At Monday’s meeting and in subsequent interviews, some Council members said they doubted whether students substantially influenced the search committee’s final choice. Many promised, though, that they would remain open-minded about Bacow.
In an interview after the meeting, UC Parliamentarian Sonya Kalara ’21 said she thinks Bacow’s insider status—he served on the Harvard Corporation and the search committee prior to being named University president—shows that Harvard did not sufficiently consider student input.
“It seems like Larry Bacow was chosen from the search committee and he’s on the Corporation which doesn’t show a lot of substantive effort in engaging with the rest of the Harvard University system,” Kalara said.
In an emailed statement Monday, University Spokesperson Melodie L. Jackson pointed to an email search committee chair and Corporation senior fellow William F. Lee ’72 sent to Harvard affiliates last week announcing Bacow’s selection.
“Our gratitude goes especially to the members of the three advisory committees—of faculty, students, and staff—who worked so hard and contributed so much to informing the search committee’s deliberations, both by sharing their own views and by eliciting robust input from many others,” Lee wrote.
UC President Catherine L. Zhang ’19 wrote she was also concerned by what she called a lack of student involvement in the presidential search in an email Tuesday.
“The advisory committee did a great job of collecting student input and voices but the fact that they were not directly involved in the search and instead simply an advisory board deeply troubles me,” Zhang wrote.
“There has been a consistent lack of student voice in any decision making process and that is something that needs to change,” she added.
Quincy House Representative Sarah S. Fellman ’18 agreed. She suggested that, in the future, the search committee should include students and faculty among its members.
Srivastava said Monday that the advisory committee plans to present a final report summarizing its findings to Bacow in the coming weeks. She declined to say whether the committee’s recommendations will be released publicly.
At the meeting, Mather House Representative Eduardo A. Gonzalez ’18 said he hopes that future presidential search committees will publish summaries of student advisory committees’ recommendations. Gonzalez said he thinks publication would allow the public to directly discover how chosen candidates stack up against advice students submitted throughout the search.
“I think that would be a great way for the students across all schools of the University to see that the search committee is taking the advisory committee seriously and is listening,” Gonzalez said. “We can then basically vet the presidents on whether or not they matched the stated characteristics that the search committee took from the advisory committee.”
Former Quincy House Representative Wyatt M. Robertson ’18 said that, though he—and others—had hoped the search committee would choose someone from an underrepresented background, he thinks students should give Bacow a chance to show his commitment to underrepresented groups on campus.

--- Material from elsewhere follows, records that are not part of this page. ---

/-- Settles O57: an input word's step answers next by the invariants, a command word's by its kind. -/
theorem invariantStatesNeverStop : Obligations.InvariantStatesNeverStop := by
  intro s hs hallowed
  cases hf : (fetch s).1 with
  | input w => exact step_completes_of_input hs hf
  | command w =>
    rw [NextWordAllowed, hf] at hallowed
    have hk := kindAllowed_commandInstr (hallowed (decodeCommand w) (List.mem_singleton_self _))
    rw [step_of_fetch_command hf]
    exact ⟨_, exec_commandInstr hk _ _ _⟩

end Sys2Proof.Machine
end

section
/-!
SUPPORT. The acquisition as a run (R179 to R186, R189).
-/
namespace Sys2Proof.Machine

/-- `s` in an acquisition: the engine is in the session `ss` and shows a command, and `b` is what the bus collaborator has been
told before it. -/
def acquiring (s : State) (ss : SensorSession) (k : CommandKind) (d : Byte) (b : BusInterface) : State :=
  issue k d { s with session := ss, bus := b }

/-! ### One event, rule by rule -/

/-- In an acquisition the bus collaborator captures the shown command as R76's operations. -/
theorem captureCommand_acquiring (s : State) (ss : SensorSession) (k : CommandKind) (d : Byte) (b : BusInterface) :
    captureCommand (acquiring s ss k d b) =
      issue k d { s with session := ss, bus := sourceOperations k s.params.slaveAddr d b } :=
  captureCommand_issue k d _

/-- R179. -/
theorem coarseStep_of_configFinished {s : State} (hps : s.session.ps = .configFinished) :
    coarseStep (captureCommand s) =
      acquiring s ⟨.adcStatusConfig, 0, 0, s.session.scratch⟩ .sendStart s.params.regCtrlMeas (captureCommand s).bus := by
  rw [coarseStep, captureCommand_session, hps, captureCommand_eq]
  rfl

section
variable {s : State} {i c : Fin 7} {v : Vector Byte 6} {k : CommandKind} {d : Byte} {b : BusInterface} (rdata : Byte)

/-- R180. -/
theorem busStep_adcStatusConfig :
    busStep rdata (captureCommand (acquiring s ⟨.adcStatusConfig, i, c, v⟩ k d b)) =
      .next (acquiring s ⟨.adcStatus, i, c, v⟩ .sendFinish s.params.ctrlMeasValue
        (sourceOperations k s.params.slaveAddr d b)) := by
  rw [captureCommand_acquiring]
  rfl

/-- R181. -/
theorem busStep_adcStatus :
    busStep rdata (captureCommand (acquiring s ⟨.adcStatus, i, c, v⟩ k d b)) =
      .next (acquiring s ⟨.adcWaitForMeasureFinish, i, 0, v⟩ .sendSingle s.params.regStatus
        (sourceOperations k s.params.slaveAddr d b)) := by
  rw [captureCommand_acquiring]
  rfl

/-- R182. -/
theorem busStep_statusPointer :
    busStep rdata (captureCommand (acquiring s ⟨.adcWaitForMeasureFinish, i, 0, v⟩ k d b)) =
      .next (acquiring s ⟨.adcWaitForMeasureFinish, i, 1, v⟩ .recvSingle 0#8
        (sourceOperations k s.params.slaveAddr d b)) := by
  rw [captureCommand_acquiring]
  rfl

/-- R183: a status byte is tested with the parameters. -/
theorem busStep_statusByte :
    busStep rdata (captureCommand (acquiring s ⟨.adcWaitForMeasureFinish, i, 1, v⟩ k d b)) =
      .next (if ready s.params rdata then
          acquiring s ⟨.adcStartReading, i, 0, v⟩ .sendSingle s.params.regTemp
            (sourceOperations k s.params.slaveAddr d b)
        else
          acquiring s ⟨.adcWaitForMeasureFinish, i, 0, v⟩ .sendSingle s.params.regStatus
            (sourceOperations k s.params.slaveAddr d b)) := by
  rw [captureCommand_acquiring]
  rfl

theorem busStep_statusByte_of_ready {rdata : Byte} (h : ready s.params rdata = true) :
    busStep rdata (captureCommand (acquiring s ⟨.adcWaitForMeasureFinish, i, 1, v⟩ k d b)) =
      .next (acquiring s ⟨.adcStartReading, i, 0, v⟩ .sendSingle s.params.regTemp
        (sourceOperations k s.params.slaveAddr d b)) := by
  rw [busStep_statusByte, if_pos h]

theorem busStep_statusByte_of_not_ready {rdata : Byte} (h : ready s.params rdata = false) :
    busStep rdata (captureCommand (acquiring s ⟨.adcWaitForMeasureFinish, i, 1, v⟩ k d b)) =
      .next (acquiring s ⟨.adcWaitForMeasureFinish, i, 0, v⟩ .sendSingle s.params.regStatus
        (sourceOperations k s.params.slaveAddr d b)) := by
  rw [busStep_statusByte, if_neg (Bool.eq_false_iff.mp h)]

/-- R184. -/
theorem busStep_adcStartReading :
    busStep rdata (captureCommand (acquiring s ⟨.adcStartReading, i, c, v⟩ k d b)) =
      .next (acquiring s ⟨.adcReadingInProgress, 0, 1, v⟩ .recvStart 0#8
        (sourceOperations k s.params.slaveAddr d b)) := by
  rw [captureCommand_acquiring]
  rfl

/-- R185, the first raw byte. -/
theorem busStep_firstRawByte :
    busStep rdata (captureCommand (acquiring s ⟨.adcReadingInProgress, 0, c, v⟩ k d b)) =
      .next (acquiring s ⟨.adcReadingInProgress, 1, 2, v.set 0 rdata⟩ .recvFinish 0#8
        (sourceOperations k s.params.slaveAddr d b)) := by
  rw [captureCommand_acquiring]
  rfl

/-- R185, the second raw byte: the sample of the two stored bytes is appended. -/
theorem busStep_lastRawByte :
    busStep rdata (captureCommand (acquiring s ⟨.adcReadingInProgress, 1, c, v⟩ k d b)) =
      .next
        { s with
          session := { ps := .configFinished, byteIndex := 0, burstCnt := 0, scratch := v.set 1 rdata }
          window := windowAppend (compensatedSample s.params s.cal (rawAssemble (v.set 1 rdata))) s.window
          cmd := BusCommand.none
          bus := sourceOperations k s.params.slaveAddr d b } := by
  rw [captureCommand_acquiring]
  rfl

end

/-! ### The script ACQ (R89) -/

/-- `s` waiting for a status byte (R182): the bus collaborator has been told the status pointer, and RECV_SINGLE is shown. -/
def awaitingStatus (s : State) : State :=
  acquiring s ⟨.adcWaitForMeasureFinish, 0, 1, s.session.scratch⟩ .recvSingle 0#8
    { addr := s.params.slaveAddr, isRead := false, byteOut := s.params.regStatus, started := some .sendSingle }

/-- R179 to R182: the coarse tick and three completions lead to the first status byte. -/
theorem runWords_acquisitionStart {s : State} (hps : s.session.ps = .configFinished) (ws : List InputWord) :
    runWords ([[.coarse], [.busOk 0#8], [.busOk 0#8], [.busOk 0#8]].map lineWord ++ ws) s =
      runWords ws (awaitingStatus s) := by
  simp only [List.map_cons, List.map_nil, List.cons_append, List.nil_append]
  rw [runWords_coarse, coarseStep_of_configFinished hps, runWords_busOk (busStep_adcStatusConfig _),
    runWords_busOk (busStep_adcStatus _), runWords_busOk (busStep_statusPointer _)]
  rfl

/-- R183, R182: a poll that finds the sensor not ready leads back to the status byte. -/
theorem runWords_poll {s : State} (h : ready s.params 0x00#8 = false) (ws : List InputWord) :
    runWords ([[.busOk 0x00#8], [.busOk 0#8]].map lineWord ++ ws) (awaitingStatus s) = runWords ws (awaitingStatus s) := by
  simp only [List.map_cons, List.map_nil, List.cons_append, List.nil_append]
  rw [awaitingStatus, runWords_busOk (busStep_statusByte_of_not_ready h), runWords_busOk (busStep_statusPointer _)]
  rfl

theorem runWords_polls {s : State} (h : ready s.params 0x00#8 = false) (k : Nat) (ws : List InputWord) :
    runWords ((List.replicate k [[Event.busOk 0x00#8], [Event.busOk 0#8]]).flatten.map lineWord ++ ws)
        (awaitingStatus s) = runWords ws (awaitingStatus s) := by
  induction k with
  | zero => rfl
  | succ k ih =>
    rw [List.replicate_succ, List.flatten_cons, List.map_append, List.append_assoc, runWords_poll h]
    exact ih

/-- R81: the raw code of the two bytes the burst stored. -/
theorem rawAssemble_set_set (v : Vector Byte 6) (r0 r1 : Byte) :
    rawAssemble ((v.set 0 r0).set 1 r1) = r0 ++ r1 ++ 0#4 := by
  simp [rawAssemble]

/-- R183 to R185: the ready status, the temperature pointer and the two raw bytes end the acquisition with one sample. -/
theorem runWords_acquisitionEnd {s : State} (h : ready s.params 0x01#8 = true) (r0 r1 : Byte) :
    runWords ([[.busOk 0x01#8], [.busOk 0#8], [.busOk r0], [.busOk r1]].map lineWord) (awaitingStatus s) =
      .next
        { s with
          script := []
          session := { ps := .configFinished, byteIndex := 0, burstCnt := 0
                       scratch := (s.session.scratch.set 0 r0).set 1 r1 }
          window := windowAppend (compensatedSample s.params s.cal (r0 ++ r1 ++ 0#4)) s.window
          cmd := BusCommand.none
          bus := { addr := s.params.slaveAddr, isRead := true, byteOut := s.params.regTemp, started := some .recvFinish } } := by
  simp only [List.map_cons, List.map_nil]
  rw [awaitingStatus, runWords_busOk (busStep_statusByte_of_ready h), runWords_busOk (busStep_adcStartReading _),
    runWords_busOk (busStep_firstRawByte _), runWords_busOk (busStep_lastRawByte _), runWords_nil, rawAssemble_set_set]
  rfl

He specifically cited recent efforts to establish a multicultural center as a potential barometer of Bacow’s true commitment to these groups.
“I would just love to see if he can really get behind some of these issues that I think students were hoping a more diverse president would most likely get behind,” Robertson said.
Robertson also said he hopes Bacow will incorporate student feedback prior to make consequential decisions for students.
This article has been updated to reflect the following clarification:
UPDATED: February 22, 2018
A previous version of this article implied Wyatt M. Robertson '18 is a current Undergraduate Council representative. To clarify, he is a former representative.